-- ==== Sys2Proof/Machine/Ops.lean ====
section
/-! DEFINITION. The named operations over registers, memory and the console that every meaning is written with
(00_scope.md R11, R13, R14; 20_memory.md R51, R52, R55). -/

namespace Sys2Proof.Machine

/-! ### Registers -/

/-- Read a register (R20). -/
def RegFile.get (f : RegFile) : Reg → Word
  | .r0 => f.r0
  | .r1 => f.r1
  | .r2 => f.r2
  | .r3 => f.r3
  | .r4 => f.r4
  | .r5 => f.r5
  | .r6 => f.r6
  | .r7 => f.r7

/-- Write a register (R20). -/
def RegFile.set (f : RegFile) (r : Reg) (v : Word) : RegFile :=
  match r with
  | .r0 => { f with r0 := v }
  | .r1 => { f with r1 := v }
  | .r2 => { f with r2 := v }
  | .r3 => { f with r3 := v }
  | .r4 => { f with r4 := v }
  | .r5 => { f with r5 := v }
  | .r6 => { f with r6 := v }
  | .r7 => { f with r7 := v }

/-- `R[i]` (R11). -/
def State.reg (s : State) (r : Reg) : Word := s.regs.get r

/-- `R[i] <- v` (R11). -/
def writeReg (r : Reg) (v : Word) (s : State) : State := { s with regs := s.regs.set r v }

/-- `PC <- v` (R11). -/
def writePc (v : Word) (s : State) : State := { s with pc := v }

/-- The destination of the seven flag-setting instructions: write the register, then `setcc` of its new value (R28). -/
def writeRegCC (r : Reg) (v : Word) (s : State) : State := setcc v (writeReg r v s)

/-! ### The stored words -/

/-- The word a memory holds at an address. -/
def Memory.lookup : Memory → Nat → Word
  | [], _ => unlistedWord
  | (k, w) :: m, a => if a = k then w else Memory.lookup m a

/-- A memory without an entry for an address. -/
def Memory.remove (m : Memory) (a : Nat) : Memory := m.filter (fun cell => decide (cell.1 ≠ a))

/-- Put an entry before the first greater address. -/
def Memory.insert (a : Nat) (v : Word) : Memory → Memory
  | [] => [(a, v)]
  | (k, w) :: m => if a < k then (a, v) :: (k, w) :: m else (k, w) :: Memory.insert a v m

/-- The memory with one word replaced, in canonical form again. -/
def Memory.store (m : Memory) (a : Nat) (v : Word) : Memory :=
  if v = unlistedWord then m.remove a else (m.remove a).insert a v

/-- Every address is at least `lo` and inside the address space, addresses rise strictly, and no entry equals what an
unlisted address reads as. -/
def Memory.wfFrom : Nat → Memory → Bool
  | _, [] => true
  | lo, (k, w) :: m => decide (lo ≤ k ∧ k < 65536 ∧ w ≠ unlistedWord) && Memory.wfFrom (k + 1) m

/-- The canonical form of a memory: equal memories are equal data. -/
def Memory.wf (m : Memory) : Bool := Memory.wfFrom 0 m

/-- `MEM[a]`, the stored word with no side effect (R11, R35). -/
def State.word (s : State) (a : Word) : Word := Memory.lookup s.mem a.toNat

/-- `MemWrite(a, v)` (R55): an unconditional store; it has no side effect and cannot fail. -/
def memWrite (a v : Word) (s : State) : State := { s with mem := Memory.store s.mem a.toNat v }

/-! ### Ending a step -/

/-- How an operation of a step ends: with a value, so that the step goes on, or with the step stopped there. -/
inductive Result (α : Type) where
  /-- The operation answered; the step goes on. -/
  | done (a : α) (s : State)
  /-- The step ends in this state: a fatal condition was raised, or the step is held. -/
  | stopped (s : State)
deriving DecidableEq, Repr

/-- What is done next, unless the step has stopped (R14: nothing after the raising point is performed). -/
def Result.andThen {α β : Type} (r : Result α) (k : α → State → Result β) : Result β :=
  match r with
  | .done a s => k a s
  | .stopped s => .stopped s

/-- The last thing a step does, unless it has stopped. -/
def Result.finish {α : Type} (r : Result α) (k : α → State → State) : State :=
  match r with
  | .done a s => k a s
  | .stopped s => s

/-- The state a step leaves when nothing is left to do. -/
def Result.state {α : Type} (r : Result α) : State := r.finish (fun _ s => s)

/-- `raise Fatal(cause)` (R14, R186): RUN becomes FAULTED(cause) and nothing else changes. Nothing is saved and
control goes nowhere; the effects performed before it stay. -/
def raiseFatal (c : Cause) (s : State) : State := { s with run := .faulted c }

/-- `RUN <- HALTED` (R157). -/
def haltCore (s : State) : State := { s with run := .halted }

/-- The step in progress is held at a point of its pseudocode (R15). -/
def holdAt (h : Held) (s : State) : State := { s with held := some h }

/-- Reset, the only way out of HALTED and FAULTED (R188, R210): registers, PC, COND and RUN get their reset values, the step
in progress is dropped, memory is not touched, and nothing has been written to the console. What the console will
deliver and the parameters are outside the core and stay. There is no return from a fatal condition (R188). -/
def applyReset (s : State) : State :=
  { s with
    regs := RegFile.reset, pc := 0x3000, cond := .zero, run := .running, held := none
    console := { s.console with output := [] } }

/-! ### The console -/

/-- The numeric code of a cause (R181, decision D11). -/
def Cause.code : Cause → Nat
  | .illegalOpcode => 1
  | .illegalTrapVector => 2
  | .ioFailure => 3

/-- One console operation is answered: `none` when the answer is `fail` (R13). -/
def Console.answer (c : Console) : Option Console :=
  match c.failAfter with
  | none => some c
  | some 0 => none
  | some (n + 1) => some { c with failAfter := some n }

/-- The free answer of a `ConsoleAvail` for which the state lists none: a key, once enough polls found none. -/
def Console.freeAnswer (c : Console) : Bool :=
  match Config.pollsBeforeKey c.keysFound with
  | none => false
  | some n => decide (n ≤ c.idlePolls)

/-- What the next `ConsoleAvail` finds: never a key when no character is unread; else the next listed answer, or the
free answer when none is listed (R13, U16; log 10). -/
def Console.findsKey (c : Console) : Bool :=
  match c.input with
  | [] => false
  | _ :: _ =>
    match c.keyReady with
    | [] => c.freeAnswer
    | b :: _ => b

/-- Whether the next `ConsoleAvail` has a free answer: a character is unread and no answer is listed. -/
def Console.answersFreely (c : Console) : Bool := c.keyReady.isEmpty && !c.input.isEmpty

/-- A console after one `ConsoleAvail`. -/
def Console.polled (c : Console) : Console :=
  { c with
    keyReady := c.keyReady.tail
    polls := c.polls + 1
    keysFound := if c.answersFreely && c.freeAnswer then c.keysFound + 1 else c.keysFound
    idlePolls := if c.answersFreely then (if c.freeAnswer then 0 else c.idlePolls + 1) else c.idlePolls }

/-- `ConsoleAvail()` (R13): is a key available now. -/
def consoleAvail (s : State) : Result Bool :=
  match s.console.answer with
  | none => .stopped (raiseFatal .ioFailure s)
  | some c => .done c.findsKey { s with console := c.polled }

/-- `ConsoleRead()` (R13): takes the oldest unread character. When none is unread and the console does not fail, the
step goes to `waiting` (R15). -/
def consoleRead (waiting : State → State) (s : State) : Result Byte :=
  match s.console.answer with
  | none => .stopped (raiseFatal .ioFailure s)
  | some c =>
    match c.input with
    | [] => .stopped (waiting s)
    | ch :: rest => .done ch { s with console := { c with input := rest } }

/-- `ConsoleWrite(c)` (R13): appends a character to the output. -/
def consoleWrite (ch : Byte) (s : State) : Result Unit :=
  match s.console.answer with
  | none => .stopped (raiseFatal .ioFailure s)
  | some c => .done () { s with console := { c with output := c.output ++ [ch] } }

/-- `ConsoleFlush()` (R13): changes no state, and may fail (decision D20; log 16). -/
def consoleFlush (s : State) : Result Unit :=
  match s.console.answer with
  | none => .stopped (raiseFatal .ioFailure s)
  | some c => .done () { s with console := c }

/-- `ConsoleWrite` of each character, first to last. -/
def consoleWriteAll : List Byte → State → Result Unit
  | [], s => .done () s
  | ch :: rest, s => (consoleWrite ch s).andThen fun _ s1 => consoleWriteAll rest s1

/-! ### The keyboard adapter -/

/-- The status word after a poll that found a key (R52, decision D5). -/
def statusReady (mode : PollMode) (w : Word) : Word :=
  match mode with
  | .bit15Only => w ||| 0x8000
  | .wholeWord => 0x8000

/-- The status word after a poll that found none (R52, decision D5). -/
def statusIdle (mode : PollMode) (w : Word) : Word :=
  match mode with
  | .bit15Only => w &&& 0x7FFF
  | .wholeWord => 0x0000

/-- `KeyboardPoll()` (R52, R53). After `ConsoleAvail` answered true a character is unread, so the read answers at
once: it never waits (`consoleAvail_true_unread` in Laws), and the waiting case is given the one other answer, a failure. -/
def keyboardPoll (s : State) : Result Unit :=
  (consoleAvail s).andThen fun found s1 =>
    if found then
      (consoleRead (raiseFatal .ioFailure) (memWrite kbsr (statusReady s1.params.pollMode (s1.word kbsr)) s1)).andThen
        fun ch s2 => .done () (memWrite kbdr (zext8 ch) s2)
    else
      .done () (memWrite kbsr (statusIdle s1.params.pollMode (s1.word kbsr)) s1)

/-- `MemRead(a)` (R51): the stored word, after the keyboard update when the address is KBSR. Every read the core
makes is this one (R61, decision D6; DEDUCED, log 7). -/
def memRead (a : Word) (s : State) : Result Word :=
  if a = kbsr then (keyboardPoll s).andThen fun _ s1 => .done (s1.word a) s1
  else .done (s.word a) s

/-! ### The fetch -/

/-- The state in which an instruction's effects begin: the PC is past the instruction (R23, R60). -/
def pcPast (s : State) : State := writePc (s.pc + 1) s

/-- The fetch of R60: increment the PC, then read the word at the old PC (R61; decision D12 for the order). -/
def fetch (s : State) : Result Word := memRead s.pc (pcPast s)

end Sys2Proof.Machine
end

WHAT IS NEEDED
Everything from the first line of the records above to the line containing "greater address. -/", inclusive, should be repeated exactly; leave out the rest.

TASK OUTPUT
-- ==== Sys2Proof/Machine/Ops.lean ====
section
/-! DEFINITION. The named operations over registers, memory and the console that every meaning is written with
(00_scope.md R11, R13, R14; 20_memory.md R51, R52, R55). -/

namespace Sys2Proof.Machine

/-! ### Registers -/

/-- Read a register (R20). -/
def RegFile.get (f : RegFile) : Reg → Word
  | .r0 => f.r0
  | .r1 => f.r1
  | .r2 => f.r2
  | .r3 => f.r3
  | .r4 => f.r4
  | .r5 => f.r5
  | .r6 => f.r6
  | .r7 => f.r7

/-- Write a register (R20). -/
def RegFile.set (f : RegFile) (r : Reg) (v : Word) : RegFile :=
  match r with
  | .r0 => { f with r0 := v }
  | .r1 => { f with r1 := v }
  | .r2 => { f with r2 := v }
  | .r3 => { f with r3 := v }
  | .r4 => { f with r4 := v }
  | .r5 => { f with r5 := v }
  | .r6 => { f with r6 := v }
  | .r7 => { f with r7 := v }

/-- `R[i]` (R11). -/
def State.reg (s : State) (r : Reg) : Word := s.regs.get r

/-- `R[i] <- v` (R11). -/
def writeReg (r : Reg) (v : Word) (s : State) : State := { s with regs := s.regs.set r v }

/-- `PC <- v` (R11). -/
def writePc (v : Word) (s : State) : State := { s with pc := v }

/-- The destination of the seven flag-setting instructions: write the register, then `setcc` of its new value (R28). -/
def writeRegCC (r : Reg) (v : Word) (s : State) : State := setcc v (writeReg r v s)

/-! ### The stored words -/

/-- The word a memory holds at an address. -/
def Memory.lookup : Memory → Nat → Word
  | [], _ => unlistedWord
  | (k, w) :: m, a => if a = k then w else Memory.lookup m a

/-- A memory without an entry for an address. -/
def Memory.remove (m : Memory) (a : Nat) : Memory := m.filter (fun cell => decide (cell.1 ≠ a))

/-- Put an entry before the first greater address. -/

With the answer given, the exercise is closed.